/-- 44_qspi_sequencer.md rules R164, R168 and 30_encoding.md rule R68: with a lane peer that is always ready and
answers one tick after each offer, a read request is acknowledged `5 + W` ticks after it was taken, with the flash's
bytes, the lane has seen exactly the `5 + W` items in order, and the client has dropped its request. (Derived by the
spec; notes/assumptions/7.md and 10.md.) -/
def Obligations.ReadCompletesWithAPromptPeer : Prop :=
  ∀ (a : FlashAddr) (s : State), GoodState s → InStep a s → s.seq.phase = .idle → s.ports.rst = false →
    s.ports.outReady = true → s.ports.inValid = true → s.ports.inFromPeer = true →
    ∃ t, exec (.reqRead a) s = .next t ∧
      (∀ n < 4 + s.cfg.W, (idleTicks n t).seq.ack = false) ∧
      (idleTicks (4 + s.cfg.W) t).seq.ack = true ∧
      (idleTicks (4 + s.cfg.W) t).seq.result = memRead a.toNat s.cfg.W ∧
      (idleTicks (5 + s.cfg.W) t).seq.phase = .idle ∧ (idleTicks (5 + s.cfg.W) t).seq.ack = false ∧
      (idleTicks (5 + s.cfg.W) t).peer.taken = (transactionItems s.cfg a).reverse ++ s.peer.taken ∧
      (idleTicks (5 + s.cfg.W) t).ports.reqValid = false

/-! ### The whole machine -/

/-- Every step keeps the invariant of the machine's states, from every state that has it. -/
def Obligations.EveryStepKeepsTheInvariant : Prop :=
  ∀ s t : State, GoodState s → step s = .next t → GoodState t

/-- 10_state.md rule R29: the reset state of every build has the invariant. -/
def Obligations.ResetStateHasTheInvariant : Prop :=
  ∀ P : Params, GoodState (State.resetOf P)

/-- The build parameters are no state: no step changes them (10_state.md rule R10). -/
def Obligations.NoStepChangesTheBuild : Prop :=
  ∀ s t : State, step s = .next t → t.cfg = s.cfg

/-- 00_scope.md rule R2: the three machines never read each other's state. What one operation does to a machine is
the same in any two states that agree on that machine, on the build and on the machine's own inputs: the level of
the line for RX, nothing more for TX, and for the Sequencer the request, the outbound readiness, the inbound offer
and the lane peer. -/
def Obligations.MachinesNeverReadEachOther : Prop :=
  ∀ (i : Instr) (s s' t t' : State), isLineFrame i = false → exec i s = .next t → exec i s' = .next t' →
    s.cfg = s'.cfg → s.ports.rst = s'.ports.rst →
    (s.rx = s'.rx → lineLevel s.ports s.tx = lineLevel s'.ports s'.tx → t.rx = t'.rx) ∧
    (s.tx = s'.tx → t.tx = t'.tx) ∧
    (s.seq = s'.seq → SameLanePorts s.ports s'.ports → s.peer = s'.peer → t.seq = t'.seq)

/-- 43_uart_registers.md rule R131: a sticky flag is cleared only by a write of 1 to its bit, over all operations. -/
def Obligations.StickyFlagsAreClearedOnlyByStatusWrites : Prop :=
  ∀ (i : Instr) (s t : State), s.ports.rst = false → exec i s = .next t →
    (s.rx.overflow = true → t.rx.overflow = false → ∃ w, i = .wrRxStatus w ∧ w.getLsbD 1 = true) ∧
    (s.rx.error = true → t.rx.error = false → ∃ w, i = .wrRxStatus w ∧ w.getLsbD 2 = true)

/-- 43_uart_registers.md rule R131 with 41_uart_rx.md rules R101, R102: a sticky flag is set only by the hardware: in a tick
in which it rises, a byte arrived into a full buffer, or a frame was not good. -/
def Obligations.StickyFlagsAreSetOnlyByEvents : Prop :=
  ∀ (i : Instr) (s t : State), isLineFrame i = false → exec i s = .next t →
    (s.rx.overflow = false → t.rx.overflow = true → s.rx.ready = true ∧ ∃ b, t.out.event = .arrival b) ∧
    (s.rx.error = false → t.rx.error = true → t.out.event = .error)

/-- 70_reset_and_hazards.md rule R200: a divisor changes only by a PhyConfig write while its direction is disabled, and then
to the value written. -/
def Obligations.DivisorChangesOnlyWhileDisabled : Prop :=
  ∀ (i : Instr) (s t : State), s.ports.rst = false → exec i s = .next t →
    (t.rx.divisor ≠ s.rx.divisor →
      s.rx.enable = false ∧ ∃ w, i = .wrRxPhyConfig w ∧ t.rx.divisor.toNat = w.toNat % 2 ^ 24) ∧
    (t.tx.divisor ≠ s.tx.divisor →
      s.tx.enable = false ∧ ∃ w, i = .wrTxPhyConfig w ∧ t.tx.divisor.toNat = w.toNat % 2 ^ 24)

/-- 70_reset_and_hazards.md rule R196: between a poll and the access `ready` cannot fall by itself: only a consume or a
disable clears `rx_ready`, only an acceptance or a disable clears `tx_ready`. -/
def Obligations.ReadyFallsOnlyByAccessOrDisable : Prop :=
  ∀ (i : Instr) (s t : State), GoodState s → s.ports.rst = false → exec i s = .next t →
    (s.rx.ready = true → t.rx.ready = false →
      i = .rdRxData ∨ ∃ w, i = .wrRxConfig w ∧ w.getLsbD 0 = false) ∧
    (txReady s.tx = true → txReady t.tx = false →
      (∃ w, i = .wrTxData w) ∨ ∃ w, i = .wrTxConfig w ∧ w.getLsbD 0 = false)

/-- 30_encoding.md rule R76 and 70_reset_and_hazards.md rule R196: with a byte buffered, `getc` returns it at its
first poll and leaves `ready` clear. (The notation is the spec's decision D32.) -/
def Obligations.GetcReturnsTheBufferedByte : Prop :=
  ∀ (bound : Nat) (s : State), GoodState s → s.ports.rst = false → s.rx.ready = true →
    ∃ u, getc (bound + 1) s = some u ∧ u.out.rdata = some (BitVec.ofNat 32 s.rx.buf.toNat) ∧ u.rx.ready = false

/-- 70_reset_and_hazards.md rule R209: from a quiet state in a quiet environment no element of the hardware's state
ever changes. (The spec's decision D37.) -/
def Obligations.QuietStateNeverChanges : Prop :=
  ∀ (n : Nat) (s : State), GoodState s → Quiet s → SameHardware s (idleTicks n s)

/-- 44_qspi_sequencer.md rules R150, R151, R153, R155, R157, R160, R161 and 42_uart_tx.md rule R120: what a tick drives on
the outputs, whatever operation is presented: `ack`, `data` and `tx_line` are the registers at the start of the tick,
`in_ready` is 1 exactly in `RECEIVE_DATA`, and the outbound offer is the one of the phase. (The ports are the spec's
decision D3, the live address its decision D25, the payload `0x00` its decision D23, `data` without `ack` its decision D26,
notes/assumptions/14.md.) -/
def Obligations.DrivenOutputsAreThoseOfTheState : Prop :=
  ∀ (op : BusOp) (p : Ports) (s : State), p.rst = false →
    let o := (tick op p s).out
    o.ack = s.seq.ack ∧ o.data = s.seq.result ∧ o.txLine = s.tx.line ∧
    (o.inReady = true ↔ s.seq.phase = .receiveData) ∧
    (s.seq.phase = .idle →
      (o.outValid = true ↔ p.reqValid = true ∧ p.reqIsRead = true) ∧ o.outItem = { mode := .txSingle, payload := 0x03 }) ∧
    (s.seq.phase = .sendAddress →
      o.outValid = true ∧ o.outItem.mode = .txSingle ∧
      o.outItem.payload.toNat = p.reqAddress.toNat / 256 ^ s.seq.aIdx.toNat % 256) ∧
    (s.seq.phase = .receiveData →
      (o.outValid = true ↔ s.seq.oCnt ≠ s.cfg.W) ∧ o.outItem = { mode := .rxData, payload := 0x00 }) ∧
    (s.seq.phase = .deselect → o.outValid = true ∧ o.outItem = { mode := .deselect, payload := 0x00 })
end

+ + + +

**What this task involves:**
Above are the records; from them, give again exactly the lines from the one containing "ever changes. (The spec's decision D37.) -/" through the one containing "o.ack = s.seq.ack", both included.

**Your response:**
ever changes. (The spec's decision D37.) -/
def Obligations.QuietStateNeverChanges : Prop :=
  ∀ (n : Nat) (s : State), GoodState s → Quiet s → SameHardware s (idleTicks n s)

/-- 44_qspi_sequencer.md rules R150, R151, R153, R155, R157, R160, R161 and 42_uart_tx.md rule R120: what a tick drives on
the outputs, whatever operation is presented: `ack`, `data` and `tx_line` are the registers at the start of the tick,
`in_ready` is 1 exactly in `RECEIVE_DATA`, and the outbound offer is the one of the phase. (The ports are the spec's
decision D3, the live address its decision D25, the payload `0x00` its decision D23, `data` without `ack` its decision D26,
notes/assumptions/14.md.) -/
def Obligations.DrivenOutputsAreThoseOfTheState : Prop :=
  ∀ (op : BusOp) (p : Ports) (s : State), p.rst = false →
    let o := (tick op p s).out
    o.ack = s.seq.ack ∧ o.data = s.seq.result ∧ o.txLine = s.tx.line ∧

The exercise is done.